The task: Send back every record exactly.

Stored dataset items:
• • • • • • •

/-! ### The register-file window (spec/03) -/

/-- A word of the register-file window of engine `p` at offset `off` from 0x18_0000. -/
def fileRead (c : Chip) (p off : Nat) : Word :=
  let core := c.core p
  let n := (off - 0x1800) / 4
  let hi := fun (x : Int) => BitVec.ofInt 32 (x / 2 ^ 32)
  if off < 0x1800 then BitVec.ofNat 32 (core.gprAt ((off - 0x1000) / 4))
  else if off < 0x1820 then BitVec.ofNat 32 (core.gprAt (512 + n))
  else if off < 0x1840 then
    let x := core.accM ((n - 8) / 2)
    if n % 2 = 0 then BitVec.ofInt 32 x else hi x
  else if off < 0x1850 then
    let x := core.prodOf ((n - 16) / 2)
    if n % 2 = 0 then BitVec.ofInt 32 x else hi x
  else if off < 0x1860 then BitVec.ofNat 32 (core.gprAt (520 + (n - 20)))
  else if off = 0x1860 then BitVec.ofNat 32 core.wb
  else if off = 0x1864 then BitVec.ofNat 32 core.repcnt
  else if 0x1900 ≤ off ∧ off < 0x1A00 then
    BitVec.ofNat 32 ((core.seg ((off - 0x1900) / 16)).word ((off - 0x1900) / 4 % 4))
  else 0

/-- An accumulator or product of `w` bits with one of its two words replaced. -/
def halfPut (x : Int) (hi : Bool) (v : Word) (w : Nat) : Nat :=
  let n := natOf w x
  if hi then v.toNat % 2 ^ (w - 32) * 2 ^ 32 + n % 2 ^ 32 else n / 2 ^ 32 * 2 ^ 32 + v.toNat

/-- The core with a word of the register-file window written. -/
def filePut (core : Core) (off : Nat) (v : Word) : Core :=
  let n := (off - 0x1800) / 4
  if off < 0x1800 then core.setGpr ((off - 0x1000) / 4) v.toNat
  else if off < 0x1820 then core.setGpr (512 + n) v.toNat
  else if off < 0x1840 then
    (core.setAcc ((n - 8) / 2) (halfPut (core.accM ((n - 8) / 2)) (n % 2 == 1) v 56)).flush
  else if off < 0x1850 then core.setProd ((n - 16) / 2) (halfPut (core.prodOf ((n - 16) / 2)) (n % 2 == 1) v 48)
  else if off < 0x1860 then core.setGpr (520 + (n - 20)) v.toNat
  else if off = 0x1860 then { core with wb := v.toNat % 512 / 8 * 8 }
  else if off = 0x1864 then { core with repcnt := v.toNat % 8192 }
  else if 0x1900 ≤ off ∧ off < 0x1A00 then
    let k := (off - 0x1900) / 16
    core.setSeg k ((core.seg k).write ((off - 0x1900) / 4 % 4) v.toNat)
  else core

/-- A write of the register-file window, whatever the state of the engine; a length written takes effect where its rule
lets it (R122). -/
def fileWrite (c : Chip) (p off : Nat) (v : Word) : Chip :=
  let c1 := c.modCore p fun core => filePut core off v
  if 0x1900 ≤ off ∧ off < 0x1A00 ∧ (off - 0x1900) / 4 % 4 = 1 then c1.settleLength p ((off - 0x1900) / 16) else c1

/-- A bus write to the register-file window: accepted in RESET, SETUP_WAIT and HALTED (R73). -/
def filePutBus (c : Chip) (p off : Nat) (v : Word) : Chip × Bool :=
  let st := c.engState p
  if st = 0 ∨ st = 2 ∨ st = 6 then (c.fileWrite p off v, false) else (c, true)

end Chip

• • • • • • •

Solution to the exercise:
/-! ### The register-file window (spec/03) -/

/-- A word of the register-file window of engine `p` at offset `off` from 0x18_0000. -/
def fileRead (c : Chip) (p off : Nat) : Word :=
  let core := c.core p
  let n := (off - 0x1800) / 4
  let hi := fun (x : Int) => BitVec.ofInt 32 (x / 2 ^ 32)
  if off < 0x1800 then BitVec.ofNat 32 (core.gprAt ((off - 0x1000) / 4))
  else if off < 0x1820 then BitVec.ofNat 32 (core.gprAt (512 + n))
  else if off < 0x1840 then
    let x := core.accM ((n - 8) / 2)
    if n % 2 = 0 then BitVec.ofInt 32 x else hi x
  else if off < 0x1850 then
    let x := core.prodOf ((n - 16) / 2)
    if n % 2 = 0 then BitVec.ofInt 32 x else hi x
  else if off < 0x1860 then BitVec.ofNat 32 (core.gprAt (520 + (n - 20)))
  else if off = 0x1860 then BitVec.ofNat 32 core.wb
  else if off = 0x1864 then BitVec.ofNat 32 core.repcnt
  else if 0x1900 ≤ off ∧ off < 0x1A00 then
    BitVec.ofNat 32 ((core.seg ((off - 0x1900) / 16)).word ((off - 0x1900) / 4 % 4))
  else 0

/-- An accumulator or product of `w` bits with one of its two words replaced. -/
def halfPut (x : Int) (hi : Bool) (v : Word) (w : Nat) : Nat :=
  let n := natOf w x
  if hi then v.toNat % 2 ^ (w - 32) * 2 ^ 32 + n % 2 ^ 32 else n / 2 ^ 32 * 2 ^ 32 + v.toNat

/-- The core with a word of the register-file window written. -/
def filePut (core : Core) (off : Nat) (v : Word) : Core :=
  let n := (off - 0x1800) / 4
  if off < 0x1800 then core.setGpr ((off - 0x1000) / 4) v.toNat
  else if off < 0x1820 then core.setGpr (512 + n) v.toNat
  else if off < 0x1840 then
    (core.setAcc ((n - 8) / 2) (halfPut (core.accM ((n - 8) / 2)) (n % 2 == 1) v 56)).flush
  else if off < 0x1850 then core.setProd ((n - 16) / 2) (halfPut (core.prodOf ((n - 16) / 2)) (n % 2 == 1) v 48)
  else if off < 0x1860 then core.setGpr (520 + (n - 20)) v.toNat
  else if off = 0x1860 then { core with wb := v.toNat % 512 / 8 * 8 }
  else if off = 0x1864 then { core with repcnt := v.toNat % 8192 }
  else if 0x1900 ≤ off ∧ off < 0x1A00 then
    let k := (off - 0x1900) / 16
    core.setSeg k ((core.seg k).write ((off - 0x1900) / 4 % 4) v.toNat)
  else core

/-- A write of the register-file window, whatever the state of the engine; a length written takes effect where its rule
lets it (R122). -/
def fileWrite (c : Chip) (p off : Nat) (v : Word) : Chip :=
  let c1 := c.modCore p fun core => filePut core off v
  if 0x1900 ≤ off ∧ off < 0x1A00 ∧ (off - 0x1900) / 4 % 4 = 1 then c1.settleLength p ((off - 0x1900) / 16) else c1

/-- A bus write to the register-file window: accepted in RESET, SETUP_WAIT and HALTED (R73). -/
def filePutBus (c : Chip) (p off : Nat) (v : Word) : Chip × Bool :=
  let st := c.engState p
  if st = 0 ∨ st = 2 ∨ st = 6 then (c.fileWrite p off v, false) else (c, true)

end Chip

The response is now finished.